However, I am not saying that you may «directly verify» that others have consciousness. You are only verifying the things that even deterministic robots are able to do. This doesn’t really prove that other people «feel» something in the same way as you do. At the same moment, I must emphasize that quantum mechanics is really supposed to be used in the subjective way – the observer (the user of quantum mechanics) views himself as the only conscious entity and everything else is the «external world» that evolves according to the basic equations of quantum mechanics and that may be measured. The probabilities of different outcomes may be predicted. However, this subjective character of the physical description of Nature effectively disappears when we get at a certain macroscopic level.

Fine, do the other people have exactly the same feelings when they’re exposed to the same stimuli and the same idea?

The answer is almost certainly that the feelings can’t be the same. Take the eyes. You look at the blue-violet shirt on the photograph and you have certain feelings. You were trained to say that the two colors are «blue» and «violet». Other people who were also trained say the same two words, if they’re serious, or the analogous words in other languages.

But can’t other people see the left photograph exactly in the way in which you see the right one, and vice versa (I originally wanted the cyclic permutation of the red-green-blue channels but the negation is good enough)? A different person may actually see «brown and green» instead of «blue and violet». But he has learned to use the word «blue and violet» for these «brown and green» feelings, so he ends up saying things that suggest that the two of you are feeling the same thing when they look at the photograph. But maybe you are seeing something completely different.

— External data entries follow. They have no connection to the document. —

-- ==== Sys2Proof/Machine/Assembler.lean ====
section
/-! DEFINITION. The assembler of 48_pseudo_instructions.md: source lines (R221), operand shapes and ranges (R222, R95, R14), every
instruction and pseudo-instruction, and labels. What R221 leaves open is in log 17. -/

namespace Sys2Proof.Machine

/-! ### Registers' names (R22, R221) -/

/-- The ABI name of each register, in the order of R22's table. -/
def abiNames : List String :=
  ["zero", "ra", "sp", "gp", "tp", "t0", "t1", "t2", "s0", "s1", "a0", "a1", "a2", "a3", "a4", "a5",
   "a6", "a7", "s2", "s3", "s4", "s5", "s6", "s7", "s8", "s9", "s10", "s11", "t3", "t4", "t5", "t6"]

/-- The `x` names. -/
def xNames : List String :=
  ["x0", "x1", "x2", "x3", "x4", "x5", "x6", "x7", "x8", "x9", "x10", "x11", "x12", "x13", "x14", "x15",
   "x16", "x17", "x18", "x19", "x20", "x21", "x22", "x23", "x24", "x25", "x26", "x27", "x28", "x29", "x30", "x31"]

/-- The place of a name in a list of names. -/
def indexIn (name : String) : List String → Nat → Option Nat
  | [], _ => none
  | n :: ns, k => if n = name then some k else indexIn name ns (k + 1)

/-- The register a name denotes: an `x` name, an ABI name, or `fp` for x8 (R22). -/
def regNamed (name : String) : Option Reg :=
  if name = "fp" then some 8#5
  else (indexIn name xNames 0 <|> indexIn name abiNames 0).map (BitVec.ofNat 5)

/-- The registers a callee saves, by software convention only (R22). -/
def calleeSaved (r : Reg) : Bool := r = 2#5 || r = 8#5 || r = 9#5 || (18 ≤ r.toNat && r.toNat ≤ 27)

/-! ### Lines -/

/-- An operand (R221). -/
inductive Operand where
  /-- A register. -/
  | reg (r : Reg)
  /-- A number. -/
  | num (v : Int)
  /-- `offset(base)`. -/
  | mem (offset : Int) (base : Reg)
  /-- A label with an added constant. -/
  | label (name : String) (plus : Int)
  /-- `.+offset` and `.-offset`. -/
  | here (offset : Int)
  deriving DecidableEq, Repr

/-- A mnemonic with its operands. -/
structure Line where
  mnemonic : String
  operands : List Operand
  deriving DecidableEq, Repr

/-- Why the assembler refuses a line (R222: "o montador reclama"). -/
inductive AsmError where
  /-- No instruction or pseudo-instruction has this name (R246 among others). -/
  | unknownMnemonic
  /-- The operands have the wrong shape or range: MAIN's "Error: illegal operands". -/
  | illegalOperands
  /-- A label that no line defines. -/
  | unknownLabel
  /-- A label that two lines define. -/
  | labelTwice
  /-- The characters of the line make no line. -/
  | badText
  deriving DecidableEq, Repr

/-- The addresses of the labels. -/
abbrev Symbols := List (String × Word)

/-! ### Ranges (R95, R222) -/

/-- A signed value of `k` bits. -/
def signedField (k : Nat) (v : Int) : Option (BitVec k) :=
  if -(2 ^ (k - 1)) ≤ v ∧ v < 2 ^ (k - 1) then some (BitVec.ofInt k v) else none

/-- An unsigned value of `k` bits. -/
def unsignedField (k : Nat) (v : Int) : Option (BitVec k) :=
  if 0 ≤ v ∧ v < 2 ^ k then some (BitVec.ofInt k v) else none

/-- A value of up to 32 bits, signed or unsigned (R229; the bounds are those of log 17). -/
def wordValue (v : Int) : Option Word := if -(2 ^ 31) ≤ v ∧ v < 2 ^ 32 then some (BitVec.ofInt 32 v) else none

/-- The address an operand denotes as a target or a label (R175, R191, R221). DESIGN CHOICE (log 17): the constant of `.+n`, of `.-n`
and of a label plus a constant, to which the spec gives no bound, is reduced modulo 2^32 before any range is asked for, so that
`.+0x100000008` is `.+8`; a plain number beyond 32 bits is refused. -/
def addressOf (syms : Symbols) (here : Word) : Operand → Except AsmError Word
  | .label name plus =>
    match syms.lookup name with
    | some a => .ok (a + BitVec.ofInt 32 plus)
    | none => .error .unknownLabel
  | .here offset => .ok (here + BitVec.ofInt 32 offset)
  | .num v =>
    match wordValue v with
    | some a => .ok a
    | none => .error .illegalOperands
  | .reg _ | .mem _ _ => .error .illegalOperands

/-- What may stand as the label of `la` and of the label loads and stores (R225 to R228): a label, with or without a constant (R221).
DESIGN CHOICE (log 17): `.+n` and `.-n` too, of which those rules do not speak, counted from the `auipc` of the expansion, the
first instruction of the line; a plain number is none. -/
def isLabel : Operand → Bool
  | .label _ _ => true
  | .here _ => true
  | .reg _ | .num _ | .mem _ _ => false

/-! ### The instructions by shape of operands -/

def threeRegister : List (String × (Reg → Reg → Reg → Instr)) :=
  [("sll", .sll), ("srl", .srl), ("sra", .sra), ("add", .add), ("sub", .sub), ("xor", .xor), ("or", .or), ("and", .and),
   ("slt", .slt), ("sltu", .sltu)]

def shiftImmediate : List (String × (Reg → Reg → BitVec 5 → Instr)) := [("slli", .slli), ("srli", .srli), ("srai", .srai)]

def twoRegisterImmediate : List (String × (Reg → Reg → BitVec 12 → Instr)) :=
  [("addi", .addi), ("xori", .xori), ("ori", .ori), ("andi", .andi), ("slti", .slti), ("sltiu", .sltiu), ("jalr", .jalr)]

def loadKinds : List (String × LoadKind) := [("lw", .w), ("lh", .h), ("lb", .b), ("lhu", .hu), ("lbu", .bu)]

def storeKinds : List (String × StoreKind) := [("sw", .w), ("sh", .h), ("sb", .b)]

def upperImmediate : List (String × (Reg → BitVec 20 → Instr)) := [("lui", .lui), ("auipc", .auipc)]

def branches : List (String × (Reg → Reg → BitVec 13 → Instr)) :=
  [("beq", .beq), ("bne", .bne), ("blt", .blt), ("bge", .bge), ("bltu", .bltu), ("bgeu", .bgeu)]

/-- Pseudo-instructions on two registers (R224, R230). -/
def twoRegisterPseudo : List (String × (Reg → Reg → Pseudo)) :=
  [("mv", .mv), ("neg", .neg), ("not", .not), ("seqz", .seqz), ("snez", .snez), ("sltz", .sltz), ("sgtz", .sgtz)]

/-- Branches against zero (R231). -/
def zeroBranches : List (String × (Reg → Word → Pseudo)) :=
  [("beqz", .beqz), ("bnez", .bnez), ("blez", .blez), ("bgez", .bgez), ("bltz", .bltz), ("bgtz", .bgtz)]

/-- Branches with exchanged operands (R232). -/
def swappedBranches : List (String × (Reg → Reg → Word → Pseudo)) :=
  [("bgt", .bgt), ("ble", .ble), ("bgtu", .bgtu), ("bleu", .bleu)]

/-- The compressed field that names a register x8 to x15 (R272). -/
def cField (r : Reg) : Option CReg := if r.extractLsb' 3 2 = 0b01#2 then some (r.extractLsb' 0 3) else none

/-- Operands accepted, or MAIN's complaint. -/
def accept {α : Type} : Option α → Except AsmError α
  | some a => .ok a
  | none => .error .illegalOperands

/-- Assemble one instruction, if the mnemonic is one of the base machine's (R110, R130, R150, R165, R175, R191, R192, R200, R210)
and the operands have the shape of an instruction rather than of a pseudo-instruction. -/
def assembleBase (syms : Symbols) (here : Word) (line : Line) : Option (Except AsmError (List Instr)) :=
  let m := line.mnemonic
  match line.operands with
  | [.reg rd, .reg rs1, .reg rs2] => (threeRegister.lookup m).map fun op => .ok [op rd rs1 rs2]
  | [.reg r1, .reg r2, .num v] =>
    match shiftImmediate.lookup m, twoRegisterImmediate.lookup m, branches.lookup m with
    | some op, _, _ => some (accept ((unsignedField 5 v).map fun shamt => [op r1 r2 shamt]))
    | none, some op, _ => some (accept ((signedField 12 v).map fun imm => [op r1 r2 imm]))
    | none, none, some op => some (accept ((wordValue v).bind fun t => branchTo op r1 r2 here t))
    | none, none, none => none
  | [.reg r1, .reg r2, target] =>
    (branches.lookup m).map fun op => (addressOf syms here target).bind fun t => accept (branchTo op r1 r2 here t)
  | [.reg r, .mem offset base] =>
    match loadKinds.lookup m, storeKinds.lookup m with
    | some k, _ => some (accept ((signedField 12 offset).map fun imm => [k.instr r imm base]))
    | none, some k => some (accept ((signedField 12 offset).map fun imm => [k.instr r imm base]))
    | none, none =>
      if m = "jalr" then some (accept ((signedField 12 offset).map fun imm => [.jalr r base imm])) else none
  | [.reg rd, target] =>
    if m = "jal" then some ((addressOf syms here target).bind fun t => accept (jalTo rd here t))
    else
      match upperImmediate.lookup m, target with
      | some op, .num v => some (accept ((unsignedField 20 v).map fun imm => [op rd imm]))
      | _, _ => none
  | [] => if m = "ebreak" then some (.ok [.ebreak]) else none
  | _ => none

/-- Read a line as a pseudo-instruction (R223 to R238). -/
def readPseudo (syms : Symbols) (here : Word) (line : Line) : Option (Except AsmError Pseudo) :=
  let m := line.mnemonic
  match line.operands with
  | [] => if m = "nop" then some (.ok .nop) else if m = "ret" then some (.ok .ret) else none
  | [.reg r] => if m = "jr" then some (.ok (.jr r)) else if m = "jalr" then some (.ok (.jalrLink r)) else none
  | [target] =>
    if m = "j" then some ((addressOf syms here target).map .j)
    else if m = "jal" then some ((addressOf syms here target).map .jalLink)
    else none
  | [.reg r1, .reg r2] => (twoRegisterPseudo.lookup m).map fun op => .ok (op r1 r2)
  | [.reg r, target] =>
    match zeroBranches.lookup m, loadKinds.lookup m with
    | some op, _ => some ((addressOf syms here target).map (op r))
    | none, some k => if isLabel target then some ((addressOf syms here target).map (.loadLabel k r)) else none
    | none, none =>
      if m = "la" then (if isLabel target then some ((addressOf syms here target).map (.la r)) else none)
      else if m = "li" then
        match target with
        | .num v => some (accept ((wordValue v).map (.li r)))
        | _ => none
      else none
  | [.reg rs, target, .reg rt] =>
    match storeKinds.lookup m with
    | some k =>
      if isLabel target then some ((addressOf syms here target).map fun a => .storeLabel k rs a rt) else none
    | none => none
  | [.reg r1, .reg r2, target] =>
    (swappedBranches.lookup m).map fun op => (addressOf syms here target).map (op r1 r2)
  | _ => none

/-- The pair instructions' syntax (R262, R263, R273 to R276); the offsets of the 16-bit forms are multiples of 8, which
well-formedness checks. -/
def assemblePair (ext : Extensions) (line : Line) : Option (Except AsmError (List Instr)) :=
  match line.operands with
  | [.reg r, .mem offset base] =>
    if line.mnemonic = "ld" && ext.zilsd then some (accept ((signedField 12 offset).map fun o => [.ld r o base]))
    else if line.mnemonic = "sd" && ext.zilsd then some (accept ((signedField 12 offset).map fun o => [.sd r o base]))
    else if line.mnemonic = "c.ldsp" && ext.parcels then
      some (if base = sp then accept ((unsignedField 9 offset).map fun o => [.cLdsp r o]) else .error .illegalOperands)
    else if line.mnemonic = "c.sdsp" && ext.parcels then
      some (if base = sp then accept ((unsignedField 9 offset).map fun o => [.cSdsp r o]) else .error .illegalOperands)
    else if line.mnemonic = "c.ld" && ext.parcels then
      some (accept ((cField r).bind fun k => (cField base).bind fun b => (unsignedField 8 offset).map fun o => [.cLd k o b]))
    else if line.mnemonic = "c.sd" && ext.parcels then
      some (accept ((cField r).bind fun k => (cField base).bind fun b => (unsignedField 8 offset).map fun o => [.cSd k o b]))
    else none
  | _ => none

/-- Every mnemonic the assembler knows, those of the extensions where they are on. -/
def knownMnemonic (ext : Extensions) (m : String) : Bool :=
  (threeRegister.lookup m).isSome || (shiftImmediate.lookup m).isSome || (twoRegisterImmediate.lookup m).isSome
  || (loadKinds.lookup m).isSome || (storeKinds.lookup m).isSome || (upperImmediate.lookup m).isSome
  || (branches.lookup m).isSome || (twoRegisterPseudo.lookup m).isSome || (zeroBranches.lookup m).isSome
  || (swappedBranches.lookup m).isSome || ["jal", "ebreak", "nop", "la", "li", "j", "jr", "ret"].contains m
  || (ext.zilsd && ["ld", "sd"].contains m) || (ext.parcels && ["c.ldsp", "c.sdsp", "c.ld", "c.sd"].contains m)

/-- Assemble one line at the address `here`: the instructions, all well-formed, or the complaint. -/
def assembleLine (ext : Extensions) (syms : Symbols) (here : Word) (line : Line) : Except AsmError (List Instr) :=
  let out : Except AsmError (List Instr) :=
    match assembleBase syms here line with
    | some r => r
    | none =>
      match assemblePair ext line with
      | some r => r
      | none =>
        match readPseudo syms here line with
        | some (.ok p) => accept (p.expand here)
        | some (.error e) => .error e
        | none => if knownMnemonic ext line.mnemonic then .error .illegalOperands else .error .unknownMnemonic
  out.bind fun is => if is.all Instr.wf then .ok is else .error .illegalOperands

/-- The assembler answers this one instruction where the operand is in its range, and MAIN's complaint where it is not (R222). -/
def Accepts (answer : Except AsmError (List Instr)) (inRange : Prop) (i : Instr) : Prop :=
  (inRange → answer = .ok [i]) ∧ (¬ inRange → answer = .error .illegalOperands)

/-- The bytes a line's instructions take, which no label's address changes (R220: as many slots as its expansion). -/
def lineBytes (line : Line) : Nat :=
  match line.operands with
  | [.reg rd, .num v] =>
    if line.mnemonic = "li" then
      match wordValue v with
      | some w => 4 * (liSequence rd w).length
      | none => 4
    else 4
  | [.reg _, target] =>
    if isLabel target && ((loadKinds.lookup line.mnemonic).isSome || line.mnemonic = "la") then 8
    else if ["c.ldsp", "c.sdsp", "c.ld", "c.sd"].contains line.mnemonic then 2 else 4
  | [.reg _, target, .reg _] => if isLabel target && (storeKinds.lookup line.mnemonic).isSome then 8 else 4
  | _ => 4

/-! ### Programs -/

/-- A source line: a label, an instruction, both or neither (R221). -/
structure SourceLine where
  label : Option String
  body : Option Line
  deriving DecidableEq, Repr

/-- First pass: the labels' addresses, in source order. -/
def labelAddresses (here : Word) : List SourceLine → Except AsmError Symbols
  | [] => .ok []
  | l :: ls =>
    let next := match l.body with
      | some line => here + BitVec.ofNat 32 (lineBytes line)
      | none => here
    (labelAddresses next ls).bind fun rest =>
      match l.label with
      | none => .ok rest
      | some name => if (rest.lookup name).isSome then .error .labelTwice else .ok ((name, here) :: rest)

/-- Second pass: the instructions with their addresses. -/
def assembleLines (ext : Extensions) (syms : Symbols) (here : Word) : List SourceLine → Except AsmError (List (Word × Instr))
  | [] => .ok []
  | l :: ls =>
    match l.body with
    | none => assembleLines ext syms here ls
    | some line =>
      (assembleLine ext syms here line).bind fun is =>
        (assembleLines ext syms (here + BitVec.ofNat 32 (lineBytes line)) ls).map fun rest =>
          placeAt here is ++ rest
where
  /-- Instructions one after another from an address. -/
  placeAt (a : Word) : List Instr → List (Word × Instr)
    | [] => []
    | i :: is => (a, i) :: placeAt (a + BitVec.ofNat 32 (encode i).length) is

/-- Assemble a program that starts at `base`. -/
def assemble (ext : Extensions) (base : Word) (lines : List SourceLine) : Except AsmError (List (Word × Instr)) :=
  (labelAddresses base lines).bind fun syms => assembleLines ext syms base lines

end Sys2Proof.Machine
end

By design, I have talked about the «truly spiritual» layer of the perceptions that will always be inaccessible to experimental tests. If I conjecture that someone has totally different feelings than you do but all the feelings are permuted and reparameterized when you want to listen to the person or observe him in any other way, well, then the conjecture can’t really be falsified.

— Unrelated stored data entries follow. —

/-- R269, R277: the reserved code points of the pair instructions are no instructions. The clauses on terms, which no bits decode to,
are the model's choice (log 10): such a term takes `IllegalInstruction` with the bits of its own fields, never a load or a store. -/
def Obligations.ReservedPairsAreIllegal : Prop :=
  (∀ (ext : Extensions) (w : Word), ext.zilsd = true → fFunct3 w = 0b011#3 →
    (fOpcode w = 0b0000011#7 → w.getLsbD 7 = true → decodeWord ext w = .error .oddPair) ∧
    (fOpcode w = 0b0100011#7 → w.getLsbD 20 = true → decodeWord ext w = .error .oddPair)) ∧
  (∀ h : Half,
    (h.extractLsb' 13 3 = 0b011#3 → h.extractLsb' 0 2 = 0b10#2 →
      (h.extractLsb' 7 5 = 0#5 → decodeParcel h = .error .zeroDestination) ∧
      (h.getLsbD 7 = true → decodeParcel h = .error .oddPair)) ∧
    (h.extractLsb' 13 3 = 0b111#3 ∧ h.extractLsb' 0 2 = 0b10#2 ∨ h.extractLsb' 13 3 = 0b011#3 ∧ h.extractLsb' 0 2 = 0b00#2 ∨
      h.extractLsb' 13 3 = 0b111#3 ∧ h.extractLsb' 0 2 = 0b00#2 → h.getLsbD 2 = true → decodeParcel h = .error .oddPair)) ∧
  (∀ (s : State) (r rs1 : Reg) (offset : BitVec 12), r.toNat % 2 = 1 →
    TakesException (.ld r offset rs1) s .illegalInstruction (encodeRaw (.ld r offset rs1)).toWord ∧
    TakesException (.sd r offset rs1) s .illegalInstruction (encodeRaw (.sd r offset rs1)).toWord) ∧
  (∀ (s : State) (r : Reg) (offset : BitVec 9),
    (r.toNat % 2 = 1 ∨ r = 0#5 → TakesException (.cLdsp r offset) s .illegalInstruction (encodeRaw (.cLdsp r offset)).toWord) ∧
    (r.toNat % 2 = 1 → TakesException (.cSdsp r offset) s .illegalInstruction (encodeRaw (.cSdsp r offset)).toWord)) ∧
  (∀ (s : State) (r rs1 : CReg) (offset : BitVec 8), r.toNat % 2 = 1 →
    TakesException (.cLd r offset rs1) s .illegalInstruction (encodeRaw (.cLd r offset rs1)).toWord ∧
    TakesException (.cSd r offset rs1) s .illegalInstruction (encodeRaw (.cSd r offset rs1)).toWord)

/-! ### The assembler -/

/-- R222, R95: the base instructions' immediates are accepted exactly in their ranges, and refused as illegal operands outside: the 12-bit
ones of the I format (`jalr` in both its spellings, and the loads) and of the S format, shift amounts, the 20-bit ones of the U
format, and the even distances of branches and `jal` (R14), here written `.+v`, for every `v` of 32 bits (beyond them: log 17). -/
def Obligations.AssemblerChecksRanges : Prop :=
  ∀ (ext : Extensions) (syms : Symbols) (here : Word) (r₁ r₂ : Reg) (v : Int),
    let asm := fun m operands => assembleLine ext syms here ⟨m, operands⟩
    (∀ p ∈ twoRegisterImmediate,
      Accepts (asm p.1 [.reg r₁, .reg r₂, .num v]) (-2048 ≤ v ∧ v ≤ 2047) (p.2 r₁ r₂ (BitVec.ofInt 12 v))) ∧
    Accepts (asm "jalr" [.reg r₁, .mem v r₂]) (-2048 ≤ v ∧ v ≤ 2047) (.jalr r₁ r₂ (BitVec.ofInt 12 v)) ∧
    (∀ p ∈ loadKinds,
      Accepts (asm p.1 [.reg r₁, .mem v r₂]) (-2048 ≤ v ∧ v ≤ 2047) (p.2.instr r₁ (BitVec.ofInt 12 v) r₂)) ∧
    (∀ p ∈ storeKinds,
      Accepts (asm p.1 [.reg r₁, .mem v r₂]) (-2048 ≤ v ∧ v ≤ 2047) (p.2.instr r₁ (BitVec.ofInt 12 v) r₂)) ∧
    (∀ p ∈ shiftImmediate,
      Accepts (asm p.1 [.reg r₁, .reg r₂, .num v]) (0 ≤ v ∧ v ≤ 31) (p.2 r₁ r₂ (BitVec.ofInt 5 v))) ∧
    (∀ p ∈ upperImmediate, Accepts (asm p.1 [.reg r₁, .num v]) (0 ≤ v ∧ v ≤ 0xfffff) (p.2 r₁ (BitVec.ofInt 20 v))) ∧
    (-2 ^ 31 ≤ v ∧ v < 2 ^ 31 →
      (∀ p ∈ branches, Accepts (asm p.1 [.reg r₁, .reg r₂, .here v]) (-4096 ≤ v ∧ v ≤ 4094 ∧ v % 2 = 0)
        (p.2 r₁ r₂ (BitVec.ofInt 13 v))) ∧
      Accepts (asm "jal" [.reg r₁, .here v]) (-1048576 ≤ v ∧ v ≤ 1048574 ∧ v % 2 = 0) (.jal r₁ (BitVec.ofInt 21 v)))

/-- R226: the two halves of a distance `d`: `lo` is the sign-extended low 12 bits, `hi` is `(d + 0x800) >> 12`, and
`A + (hi << 12) + lo = var_x` where `d = var_x - A`. -/
def Obligations.LabelHalvesReachLabel : Prop :=
  ∀ A x d : Word, d = x - A →
    (loPart d).toNat = d.toNat % 4096 ∧ (hiPart d).toNat = (d.toNat + 0x800) % 2 ^ 32 / 2 ^ 12 ∧
    A + BitVec.ofNat 32 ((hiPart d).toNat * 2 ^ 12) + BitVec.ofInt 32 (loPart d).toInt = x

/-- R228, R229: executing the expansion of `la` at the address it was made for leaves the label's address in `rd`, and that of `li` its
constant, and x0 stays 0 where it is `rd`; the pc stands after the expansion and nothing else changes. -/
def Obligations.LoadAddressAndConstant : Prop :=
  ∀ (s : State) (rd : Reg) (x : Word) (is : List Instr), s.trap = none →
    ((Pseudo.la rd x).expand s.pc = some is ∨ (Pseudo.li rd x).expand s.pc = some is) →
    ∃ t, execAll is s = .next t ∧ SetsReg s t rd x ∧ t.pc = s.pc + BitVec.ofNat 32 (4 * is.length) ∧ SameMemory s t ∧
      SameRest s t

/-- R230: what the arithmetic and set pseudo-instructions compute. -/
def Obligations.SetPseudoResults : Prop :=
  ∀ (s : State) (rd rs : Reg), s.trap = none →
    ∀ pv ∈ [(Pseudo.neg rd rs, BitVec.ofInt 32 (-(s.readReg rs).toInt)),
      (Pseudo.not rd rs, BitVec.ofNat 32 (2 ^ 32 - 1 - (s.readReg rs).toNat)),
      (Pseudo.seqz rd rs, if s.readReg rs = 0#32 then 1#32 else 0#32),
      (Pseudo.snez rd rs, if s.readReg rs ≠ 0#32 then 1#32 else 0#32),
      (Pseudo.sltz rd rs, if (s.readReg rs).toInt < 0 then 1#32 else 0#32),
      (Pseudo.sgtz rd rs, if (s.readReg rs).toInt > 0 then 1#32 else 0#32)],
    ∃ is t, pv.1.expand s.pc = some is ∧ execAll is s = .next t ∧ SetsReg s t rd pv.2 ∧ t.pc = s.pc + 4#32 ∧
      SameMemory s t ∧ SameRest s t

/-- R252: MAIN's 64-bit addition. Afterwards `{a5, a4} = ({a1, a0} + {a3, a2}) mod 2^64` and `t1` is the carry out of the low words;
every other register is unchanged. -/
def Obligations.SixtyFourBitAddition : Prop :=
  ∀ s : State, s.trap = none →
    ∃ t, execAll add64Idiom s = .next t ∧ t.pc = s.pc + 16#32 ∧ SameMemory s t ∧ SameRest s t ∧
      t.readReg 15 ++ t.readReg 14 = (s.readReg 11 ++ s.readReg 10) + (s.readReg 13 ++ s.readReg 12) ∧
      t.readReg 6 = (if (s.readReg 10).toNat + (s.readReg 12).toNat ≥ 2 ^ 32 then 1#32 else 0#32) ∧
      ∀ r, r ∉ ([6, 14, 15] : List Reg) → t.readReg r = s.readReg r

/-- R250, R251: with the sum in `t0`, after the carry sequence `t3` is 1 exactly when the unsigned sum of `t1` and `t2` does not fit, and
after the signed sequence `t3` and `t4` differ exactly when the signed sum does not fit. -/
def Obligations.OverflowSequences : Prop :=
  ∀ s : State, s.trap = none →
    (∃ t, execAll (carryIdiom 5 6 7 28) s = .next t ∧ t.readReg 5 = s.readReg 6 + s.readReg 7 ∧
      (t.readReg 28 = if (s.readReg 6).toNat + (s.readReg 7).toNat ≥ 2 ^ 32 then 1#32 else 0#32) ∧
      (∀ r, r ∉ ([5, 28] : List Reg) → t.readReg r = s.readReg r) ∧ t.pc = s.pc + 8#32 ∧ SameMemory s t ∧ SameRest s t) ∧
    ∃ t, execAll (signedOverflowIdiom 5 6 7 28 29) s = .next t ∧ t.readReg 5 = s.readReg 6 + s.readReg 7 ∧
      (t.readReg 28 ≠ t.readReg 29 ↔ ((s.readReg 6).toInt + (s.readReg 7).toInt < -2 ^ 31 ∨
        (s.readReg 6).toInt + (s.readReg 7).toInt ≥ 2 ^ 31)) ∧
      (∀ r, r ∉ ([5, 28, 29] : List Reg) → t.readReg r = s.readReg r) ∧ t.pc = s.pc + 12#32 ∧ SameMemory s t ∧ SameRest s t
end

Maybe it’s unnatural to say that other people see «light as dark» and «dark as light» and in many similar situations, one may cut this «people perceive things differently» idea by Occam’s razor. But I am pretty sure that this idea that can’t really be falsified – that different brains are feeling and doing completely different things when they are exposed to the same stimuli or before they end up with the same result of a calculation – is actually true for a majority of the stimuli and thinking. Different people are almost certainly organizing the visual and other perceptions and ideas in different ways. Sometimes the differences are modest, sometimes they are huge, but they are never zero. As Feynman has said, people are also doing very different things in their brain when they calculate something or answer a question and a special big layer of our brains translates the idiosyncratic methods to whatever may be communicated to others.

I began to converge to the questions «what it looks like» and «what the people will tell you» which are a part of science or physics, as I have said. My main point is still the same: If you dismiss these questions as technicalities that are not too spiritual, well, then you have drawn a clear boundary and the «important, spiritual aspects of consciousness» are exactly those that science simply cannot access, by definition!

Fine. Let’s admit that just like you have consciousness, you should admit that other men and perhaps women, chimps, and other mammals are conscious as well (feminists will surely forgive my ordering of the agents which wasn’t supposed to convey an idea). To claim otherwise really means to deny evolution. Squirrels may have poorer memory and abstract skills, ability to compute and generalize ideas etc., but this inferiority may be classified as «just another technicality».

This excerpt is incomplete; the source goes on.